I risultati dell’indagine Email Intelligence Report svolta su scala mondiale e pubblicata da Return Path a fine novembre 2012, indicano che nonostante un leggero declino nel numero di Mail capaci di raggiungere i propri destinatari, per poi esserne aperte, gli investimenti nelle varie forme di e-Mail Marketing continuano ad essere di gran lunga i più redditizi rispetto a quelli effettuati sui motori di ricerca (SEO, PPC) o in Banner. Il dato è confermato dallo studio di Message Systems' "Marketing Channel and Engagement Benchmark Survey" in base al quale per il 63% dei rispondenti gli investimenti in e-Mail Marketing hanno assicurato ritorni di investimento molto più elevati di quelli effettuati sui “Social Media”, la seconda voce di importanza per i valori considerati.
Così, contrariamente ai titoli che proclamano la morte l’e-Mail Marketing, i fatti dimostrano l’esatto contrario: la gran parte delle aziende continuano a crederci, incrementandovi i propri investimenti. eMarketer, autore di un’altra indagine predice che questa tendenza continuerà per lo meno fino al 2016, accompagnata dalla crescita degli investimenti anche in Social Media, Mobile, SEO e PPC. In particolare, se nel 2011 l’e-Mail Marketing è stato utilizzato dall’83,3% delle aziende per la ricerca di nuovi clienti nell’area Business-to-Business, le proiezioni indicano che nel 2012 il dato consuntivo arriverà all’86,3$, 20 punti più dei Social Media.

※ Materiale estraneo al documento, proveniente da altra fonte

/-- What a write of a register of the context leaves. -/
theorem own_parts (s : State) {rd : Reg} (v : Word) (hown : ownStored rd = true) :
    holdsResult s (s.modCtx s.me fun c => c.withReg rd v) rd v ∧
    (∀ u r, (u ≠ s.me ∨ r ≠ rd) → (s.modCtx s.me fun c => c.withReg rd v).peek u r = s.peek u r ∧
      (s.modCtx s.me fun c => c.withReg rd v).whyEmpty u r = s.whyEmpty u r) ∧
    (∀ u, ((s.modCtx s.me fun c => c.withReg rd v).ctx u).chain = (s.ctx u).chain) ∧
    (∀ u, ((s.modCtx s.me fun c => c.withReg rd v).ctx u).pc = (s.ctx u).pc ∧
      ((s.modCtx s.me fun c => c.withReg rd v).ctx u).park = (s.ctx u).park ∧
      ((s.modCtx s.me fun c => c.withReg rd v).ctx u).rest = (s.ctx u).rest) ∧
    (∀ u, ((s.modCtx s.me fun c => c.withReg rd v).ctx u).undo = (s.ctx u).undo) := by
  have hctx : ∀ u, u ≠ s.me → (s.modCtx s.me fun c => c.withReg rd v).ctx u = s.ctx u := fun u hu => ctx_modCtx_ne _ _ hu
  have hme : (s.modCtx s.me fun c => c.withReg rd v).ctx s.me = (s.ctx s.me).withReg rd v := ctx_modCtx_same _ _ _
  refine ⟨?_, ?_, ?_, ?_, ?_⟩
  · have hp : (s.modCtx s.me fun c => c.withReg rd v).peek s.me rd = v := by
      rw [peek_own _ _ hown, hme]
      simp [Ctx.withReg]
    have hw : (s.modCtx s.me fun c => c.withReg rd v).whyEmpty s.me rd = none := by
      rw [whyEmpty_own _ _ hown, hme]
      simp [Ctx.withReg]
    unfold holdsResult
    split
    · have hn := hown
      simp only [ownStored, decide_eq_true_eq, ne_eq] at hn
      rw [if_neg hn]
      exact ⟨hp, hw⟩
    · exact ⟨hp, hw⟩
    · exact ⟨hp, hw⟩
    · simp [ownStored] at hown
  · intro u r hur
    by_cases hu : u = s.me
    · subst hu
      refine peek_withReg (s := s) (t := s.modCtx s.me fun c => c.withReg rd v) (v := v) ?_ ?_ ?_ ?_ (fun _ => rfl)
        (hur.resolve_left (fun h => h rfl))
      all_goals rw [hme]; rfl
    · have h1 := hctx u hu
      exact peek_sameCtx h1 (fun _ => rfl) r
  · intro u
    by_cases hu : u = s.me
    · subst hu
      rw [hme]
      rfl
    · rw [hctx u hu]
  · intro u
    by_cases hu : u = s.me
    · subst hu
      rw [hme]
      exact ⟨rfl, rfl, rfl⟩
    · rw [hctx u hu]
      exact ⟨rfl, rfl, rfl⟩
  · intro u
    by_cases hu : u = s.me
    · subst hu
      rw [hme]
      rfl
    · rw [hctx u hu]

/-- A register of the context, but for g61. -/
theorem wb_own (s : State) {rd : Reg} (v : Word) (hown : ownStored rd = true) (h61 : rd ≠ .g 61) :
    Wb s (s.modCtx s.me fun c => c.withReg rd v) rd v := by
  obtain ⟨h1, h2, h3, h4, h5⟩ := own_parts s v hown
  exact ⟨rfl, h1, h2, fun u => by rw [if_neg fun h => h61 h.1]; exact h3 u, h4, h5, fun _ => rfl, fun _ _ => rfl, rfl⟩

/-- A context with another link into its core. -/
def Ctx.withChain (c : Ctx) (l : List Word) : Ctx := { c with chain := l }

@[simp] theorem withChain_chain (c : Ctx) (l : List Word) : (c.withChain l).chain = l := rfl
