-- ==== Sys2Proof/Laws/Reach.lean ====
section
/-! SUPPORT. Accesses of a lone unit: what its address gives, and what it does when its checks pass. -/

namespace Sys2Proof.Machine

/-! ### The PC's move does not touch what an access reads -/

theorem me_advance (s : State) : s.advance.me = s.me := by simp [State.me]

theorem advance_parts {s : State} (h : s.leads) : s.advance =
    { s with ctxs := s.ctxs.put s.me { s.ctx s.me with pc := s.iss.next, park := .none }, iss := { s.iss with res := .done } } := by
  rw [advance_leads h]
  rfl

theorem ctx_advance_eq {s : State} (h : s.leads) : s.advance.ctx s.me = { s.ctx s.me with pc := s.iss.next, park := .none } := by
  rw [advance_parts h]
  simp [State.ctx]

theorem translate_advance {s : State} (h : s.leads) (va : Word) (k : Kind) :
    s.advance.translate s.me va k = s.translate s.me va k := by
  unfold State.translate State.viaTlb
  rw [ctx_advance_eq h]
  simp only [Ctx.core, advance_core]
  rw [advance_parts h]
  rfl

theorem request_advance {s : State} (h : s.leads) (op : HomeOp) (va : Word) (pa : Nat) (dst : Option Reg) :
    s.advance.request s.me op va pa dst = s.request s.me op va pa dst := by
  unfold State.request State.startOf
  simp only [ctx_advance_eq h, Ctx.core, advance_core]
  rw [advance_parts h]
  rfl

theorem holder_advance {s : State} (h : s.leads) (pa : Nat) : s.advance.holder s.me pa = s.holder s.me pa := by
  unfold State.holder
  simp only [ctx_advance_eq h]
  rw [advance_parts h]

theorem ownTcm_advance {s : State} (h : s.leads) (tg : Target) : s.advance.ownTcm tg = s.ownTcm tg := by
  unfold State.ownTcm
  cases tg <;> simp only [advance_iss]
  have := ctx_advance_eq h
  simp only [State.me] at this
  rw [this]
  rfl

theorem ctlTime_advance {s : State} (h : s.leads) : s.advance.ctlTime s.me = s.ctlTime s.me := by
  unfold State.ctlTime
  simp only [ctx_advance_eq h, Ctx.core, advance_core]

theorem target_advance {s : State} (h : s.leads) (pa : Nat) : s.advance.target pa = s.target pa := by
  rw [advance_parts h]
  rfl

/-- An address that passes its checks: the effect meets the state in which the PC has moved and the leaf is known. -/
theorem operands_reaches {s : State} {srcs dsts : List Reg} {va : Word} {n pa : Nat} {k : Kind} {sync : Bool} {tg : Target}
    {d : Option Nat} (hl : s.leads) (hi : s.issues srcs dsts) (hr : s.reaches va n k sync pa tg d)
    (effect : Nat → Target → State → State) :
    s.operands srcs dsts (fun s' => s'.reach va n k sync effect) =
        ((effect pa tg (s.advance.withLeaf d)).withLeaf none).takeLink srcs := by
  obtain ⟨_, ha, ht, htg, hf⟩ := hr
  have hme : s.advance.iss.tid = s.me := by simp [State.me]
  have hs : ¬ (sync = true ∧ ¬ tg.hasFe = true) := by
    rintro ⟨h1, h2⟩
    exact h2 (hf h1)
  rw [operands_issues hi]
  unfold State.reach
  rw [if_neg (by simpa using ha)]
  simp only [hme, translate_advance hl, ht, target_advance hl, htg, if_neg hs]

end Sys2Proof.Machine
end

Per concludere la disamina dell’importanza dell’e-Mail Marketing nell’ambito del Digital Marketing e del Marketing in generale, una vista sui dati pubblicati sul 2012 Email Marketing Benchmark Report realizzato da MarketingSherpa che pone a confronto le variazioni dei Budget 2011/2012 nelle varie voci che compongono ler attività di Marketing . Le conclusioni, qui, sono evidenti: in crescita siti Web, Social Media, Content Marketing e e-Mail Marketing, a scapito della Stampa in generale e delle manifestazioni “dal vivo”.